A: If we have only one application server machine, our whole service would become unavailable. Machines will fail and so will network. So, we need to plan for those events. Multiple application server machines along with load balancer is the way to go.

Database layer:

This is the heart of the question. In the skeleton design, we assumed that the database is a black box which can magically store or retrieve anything efficiently. Lets dig into how we will build that magic black box.

Q: What data do we need to store ?
A:
  • For every tweet, we need to store content, timestamp and ownerID.
  • For every user, we need to store some personal information ( Name, age, birthdate, etc. )
  • We need to store all u1->u2 follower relations.
  • We need to store all user_ids against a tweet of users who have favorited the tweet.
Q: RDBMS or NoSQL?
Q: Are joins required?

A: NoSQL databases are inefficient for joins or handling relations. As such, NoSQL databases store everything in a denormalized fashion. In this case, we do have relations like
·        user -> followers
·        tweets -> favorited by users
SQL seems to win on this parameter on ease of use.

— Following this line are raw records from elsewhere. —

-- ==== Sys2Proof/Certificates/Slice0/Obligations.lean ====
section
/-! DEFINITION. The statements about the model: what its instructions and its steps do, from the rules of spec/.
Each docstring says what it states and on what it rests. -/

open Sys2Proof Sys2Proof.Machine

/-- O1. The nine unreserved command words of 95_test_vectors.md §2.1, and one host call of each argument shape of R305 (no
argument; a sink configuration with two u32; one u8; two u8; two u8 with a u32; one u32; one bool; one record), decode
to the instructions the spec gives them. The kind codes and selectors are the spec's own decisions D31 and D32.
Derived from 30_encoding.md §1, 30_encoding.md §2, 95_test_vectors.md §2.1. -/
def Obligations.SampleEncodingsDecode : Prop :=
  decodeTableWord 24 0x003C64 = some (.cmdNoteOn 60 100) ∧ decodeTableWord 24 0x000000 = some (.cmdNoteOn 0 0) ∧
  decodeTableWord 24 0x007F7F = some (.cmdNoteOn 127 127) ∧
  decodeTableWord 24 0x013C00 = some (.cmdNoteOff 60) ∧ decodeTableWord 24 0x013C55 = some (.cmdNoteOff 60) ∧
  decodeTableWord 24 0x020000 = some .cmdAllNotesOff ∧ decodeTableWord 24 0x021234 = some .cmdAllNotesOff ∧
  decodeTableWord 24 0x03027F = some (.cmdDrumHit 2 127) ∧ decodeTableWord 24 0x040000 = some .cmdAllDrumsOff ∧
  decodeCall ⟨0x02, []⟩ = .ok .stop ∧
  (∀ k : SinkConfig, decodeCall ⟨0x01, [.sink k, .u32 48000, .u32 64]⟩ = .ok (.start k 48000 64)) ∧
  decodeCall ⟨0x06, [.u8 60, .u8 100, .u32 500]⟩ = .ok (.noteOn 60 100 500) ∧
  decodeCall ⟨0x07, [.u8 60]⟩ = .ok (.noteOff 60) ∧ decodeCall ⟨0x09, [.u8 2, .u8 127]⟩ = .ok (.drumHit 2 127) ∧
  decodeCall ⟨0x0B, [.bool true]⟩ = .ok (.setDrumsEnabled true) ∧
  (∀ p : SynthParams RealNum, decodeCall ⟨0x0C, [.params p]⟩ = .ok (.setParams p)) ∧
  decodeCall ⟨0x15, [.u32 3]⟩ = .ok (.presetDefaults 3)

/-- O2. For every well-formed instruction, decoding its encoding gives it back. Conversely every encoding that decodes
gives a well-formed instruction, and it is that instruction's encoding: a host call exactly, a record in its kind and
in every byte its kind reads (NOTE_ON and DRUM_HIT read both operand bytes, NOTE_OFF the primary). Rests on the spec's
decisions D31 and D32.
Derived from 30_encoding.md §1, 30_encoding.md §2. -/
def Obligations.EncodedInstructionsDecodeBack : Prop :=
  (∀ i : Instr, i.wellFormed = true → decode (encode i) = .ok i) ∧
  ∀ (f : Fetched) (i : Instr), decode f = .ok i → i.wellFormed = true ∧
    match f, encode i with
    | .call c, .call e => c = e
    | .record r, .record e => r.kind = e.kind ∧ ((r.kind = 0x00 ∨ r.kind = 0x03) → r = e) ∧ (r.kind = 0x01 → r.primary = e.primary)
    | .call _, .record _ => False
    | .record _, .call _ => False

/-- O3. Applying a ring record is refused with ReservedCommand if and only if the kind is above 0x04, or a NOTE_ON or
NOTE_OFF primary is 0x80 or more, or a NOTE_ON or DRUM_HIT secondary is 0x80 or more, or a DRUM_HIT primary is 0x08 or
more. A nonzero must-be-0 byte is not reserved. The reserved ranges are the spec's decision D31. A host call is
refused with ReservedHostOp if and only if its selector is 0x00 or in 0x16 to 0xFF, whatever its arguments and the
state. The selectors are the spec's decision D32.
Derived from 30_encoding.md §1, 44_command_queue.md R804, 60_exceptions.md R1106, 30_encoding.md §2. -/
def Obligations.ReservedEncodingsAreRefused : Prop :=
  (∀ (r : Record) (s : State), runFetched (.record r) s = .refused .reservedCommand ↔
    (0x05 ≤ r.kind.toNat ∨ ((r.kind = 0x00 ∨ r.kind = 0x01) ∧ 0x80 ≤ r.primary.toNat) ∨
      ((r.kind = 0x00 ∨ r.kind = 0x03) ∧ 0x80 ≤ r.secondary.toNat) ∨ (r.kind = 0x03 ∧ 0x08 ≤ r.primary.toNat))) ∧
  (∀ (c : HostCall) (s : State), runFetched (.call c) s = .refused .reservedHostOp ↔
    (c.selector = 0x00 ∨ 0x16 ≤ c.selector.toNat))

/-- O4. When the next input is a host call that decodes to i, the step is exec of i on the state with that input taken and
its draws at hand.
Derived from 20_memory.md §4, 30_encoding.md §2. -/
def Obligations.StepRunsTheHostCall : Prop :=
  ∀ (s : State) (c : HostCall) (d : Draws) (rest : List Input) (i : Instr),
    s.inputs = ⟨.call c, d⟩ :: rest → decodeCall c = .ok i → step s = exec i (s.take ⟨.call c, d⟩ rest)

/-- O5. In phase DRAIN with the indices in range: from an empty ring the step pops nothing and goes on to RENDER;
otherwise, when the record in the tail slot decodes to i, the step is exec of i on the state whose tail has moved one
slot, modulo QCAP.
Formalises R802: "if head = tail then return empty; cmd <- ring[tail]; tail <- (tail + 1) mod QCAP; return cmd" -/
def Obligations.DrainPopsTheOldestCommandAndRunsIt : Prop :=
  ∀ (s : State) (d : Draws) (rest : List Input), s.inputs = ⟨.render, d⟩ :: rest → s.life.phase = .drain → s.ringOk →
    (s.queue.head = s.queue.tail → step s = .next ((s.take ⟨.render, d⟩ rest).setPhase (.render 0))) ∧
    ∀ i, s.queue.head ≠ s.queue.tail → decodeRecord (s.slotRecord s.queue.tail) = .ok i →
      step s = exec i { s.take ⟨.render, d⟩ rest with
        queue := { s.queue with tail := (s.queue.tail + 1) % s.cfg.qcap } }

/-- O6. For every set of build constants within its stated ranges the constructed core meets the invariant, its fade, its
rate, its envelopes and its noise state are in range, both records and the snapshot are capped (O11), queueHighWater
is at most QCAP − 1 (O12) and no element of BLOCK is −32768 (O13); the reset state is such a core. The envelope
increments and the snapshot of a constructed core, which R1201 leaves unspecified, have the values the model chose
(log entry 1), and the constants of the reset state are the model's choice where the spec gives no default (log entry
4).
Derived from 70_reset_and_hazards.md §1, 43_parameter_store.md §3. -/
def Obligations.ConstructionMeetsTheInvariants : Prop :=
  (∀ c : Cfg, c.wf → ∀ s : State, s = State.construct c →
    s.Inv ∧ s.fadeOk ∧ s.rateOk ∧ s.noise ≠ 0 ∧ (∀ v ∈ s.pool.voices, v.env.inRange) ∧
    feedbackCapped c s.store.params0 ∧ feedbackCapped c s.store.params1 ∧ feedbackCapped c s.snapshot.params ∧
    s.counters.queueHighWater.toNat ≤ c.qcap - 1 ∧
    ∀ j, ¬ (Memory.lookup s.block (2 * j) = some 0x00 ∧ Memory.lookup s.block (2 * j + 1) = some 0x80)) ∧
  State.reset.Inv ∧ State.reset = State.construct State.reset.cfg

/-- O7. From every state that meets the invariant (build constants in range, arenas of their fixed sizes and in canonical
form, ring indices in range, delay line well formed, stored parameters in range, only legal records queued, at most
one live gate per note, everything a block reads written before, and in the reals every register a number) a step that
answers a next state leads to a state that meets it.
Derived from 10_state.md §8, 20_memory.md §3, 20_memory.md §4. -/
def Obligations.StepKeepsTheInvariant : Prop :=
  ∀ s t : State, s.Inv → step s = .next t → t.Inv

/-- O8. From every state that meets the invariant, no step ends in a fault: no element is read before it was written and
no index leaves its arena. From every state that meets the invariant a step of the render context or of an operation
between its steps completes: no wait on a control context, no refused record, no fault. Only a frame of RENDER in
binary32 may instead be refused as NaNOperand, the refusal of R400. From 46_scheduler_api.md R1000, that a block waits
for no control context.
Derived from 10_state.md R124, 20_memory.md R212, 20_memory.md R218, 30_encoding.md R303, 46_scheduler_api.md R1000,
40_dsp_primitives.md R400. -/
def Obligations.StepsNeverFaultAndRenderStepsComplete : Prop :=
  (∀ (s : State), s.Inv → ∀ f, step s ≠ .fault f) ∧
  (∀ (s : State) (i : Input) (rest : List Input), s.Inv → s.inputs = i :: rest → (i.move = .render ∨ ∃ j, i.move = .resume j) →
    (∃ t, step s = .next t) ∨
    (step s = .refused .nanOperand ∧ s.cfg.arith = .binary32 ∧ i.move = .render ∧ ∃ k, s.life.phase = .render k))

/-- O9. If the DELAY, BLOCK and RING arenas list strictly rising addresses and no cell that repeats what an unlisted cell
reads as, then so do they after a step (the form is the model's own, log entry 8).
Derived from 20_memory.md §1. -/
def Obligations.StepKeepsMemoryCanonical : Prop :=
  ∀ s t : State, s.memoryWf → step s = .next t → t.memoryWf

/-- O10. Storing bytes that fit in a space completes; afterwards each address of the run reads its byte and every other
address of every space reads as before.
Derived from 20_memory.md §1, 00_scope.md R15. -/
def Obligations.MemoryReadsBackWhatWasStored : Prop :=
  ∀ (s : State) (sp : Space) (a : Nat) (bs : List Byte), s.memoryWf → a + bs.length ≤ s.arenaSize sp →
    ∃ t, memWrites sp a bs s = .ok t ∧ t.memoryWf ∧
      (∀ j b, bs[j]? = some b → t.readByte sp (a + j) = some b) ∧
      ∀ sp' b, ¬ (sp' = sp ∧ a ≤ b ∧ b < a + bs.length) → t.readByte sp' b = s.readByte sp' b

/-- O11. With build constants in range, if both stored records and the snapshot are in range and capped then they are
after every step: delayFeedback is at most the number the arithmetic holds for 0.95 always, and at most the one it
holds for 0.92 whenever delayMix is at least the one it holds for MIX_HI. In the reals these are the numbers
themselves; in binary32 they are the nearest binary32 numbers, which is the model's choice (log entry 15), and the one
nearest to 0.92 lies above 0.92.
Derived from 43_parameter_store.md R710, 10_state.md R104. -/
def Obligations.StepKeepsParameterRanges : Prop :=
  ∀ s t : State, s.cfg.wf → s.paramsOk → feedbackCapped s.cfg s.store.params0 → feedbackCapped s.cfg s.store.params1 →
    feedbackCapped s.cfg s.snapshot.params → step s = .next t →
    t.paramsOk ∧ feedbackCapped t.cfg t.store.params0 ∧ feedbackCapped t.cfg t.store.params1 ∧ feedbackCapped t.cfg t.snapshot.params

/-- O12. If head and tail lie in [0, QCAP) and queueHighWater is at most QCAP − 1, then so after every step. If every live
entry holds a note number and no two live entries hold the same note, then so after every step, and the table keeps
its size. After every step the configuration is the same, and if the arenas had their fixed sizes they have them
still.
Derived from 10_state.md R117, 44_command_queue.md R805, 10_state.md R118, 46_scheduler_api.md R1031, 00_scope.md R9,
42_voice_pool.md R600, 70_reset_and_hazards.md R1203. -/
def Obligations.StepKeepsSizesIndicesAndGates : Prop :=
  (∀ s t : State, s.ringOk → s.counters.queueHighWater.toNat ≤ s.cfg.qcap - 1 → step s = .next t →
    t.ringOk ∧ t.counters.queueHighWater.toNat ≤ t.cfg.qcap - 1) ∧
  (∀ s t : State, s.schedOk → step s = .next t → t.schedOk ∧ t.sched.length = s.sched.length) ∧
  (∀ s t : State, step s = .next t → t.cfg = s.cfg ∧ (s.sizesOk → t.sizesOk))

/-- O13. If after a start the write index lies in a buffer of at least two cells, and no cell outside the buffer is listed
and none holds 0x80, then so after every step. The encoding of a cell is the spec's decision D24. If no s16 element of
the BLOCK image is the code −32768, then none is after a step. The scale and the byte order are the spec's decisions
D29 and D30.
Derived from 20_memory.md R204, 10_state.md R114, 45_render_pipeline.md R934, 45_render_pipeline.md R940, 20_memory.md
R205. -/
def Obligations.StoredSamplesAvoidTheForbiddenCodes : Prop :=
  (∀ s t : State, s.delayOk → step s = .next t → t.delayOk) ∧
  (∀ s t : State,
    (∀ j, ¬ (Memory.lookup s.block (2 * j) = some 0x00 ∧ Memory.lookup s.block (2 * j + 1) = some 0x80)) → step s = .next t →
    ∀ j, ¬ (Memory.lookup t.block (2 * j) = some 0x00 ∧ Memory.lookup t.block (2 * j + 1) = some 0x80))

Q: How much data would we have to store?

A: If the size of the data is so small that it fits on a single machine’s main memory, SQL is a clear winner. SQL on a single machine has next to zero maintenance overhead and has great performance with right index built. If your index can fit into RAM, its best to go with a SQL solution. Lets analyze our current case :
o   Size of tweets :
Number of tweets per day : 500 million
Maximum size of a tweet : 140 chars + 1 byte for timestamp + 1 byte for userId = 142 bytes
Provisioning for : 5 years = 365 * 5 days
Space required : 142bytes * 500M * 365 * 5 = 129.5TB

o   Size of user - follower relation :
Assuming total of 1 Billion users and every user has 200 followers on average, we end up with 200B total connections. To store it, we would need 200B * 2 bytes ( size of 2 userIDs) = 400G.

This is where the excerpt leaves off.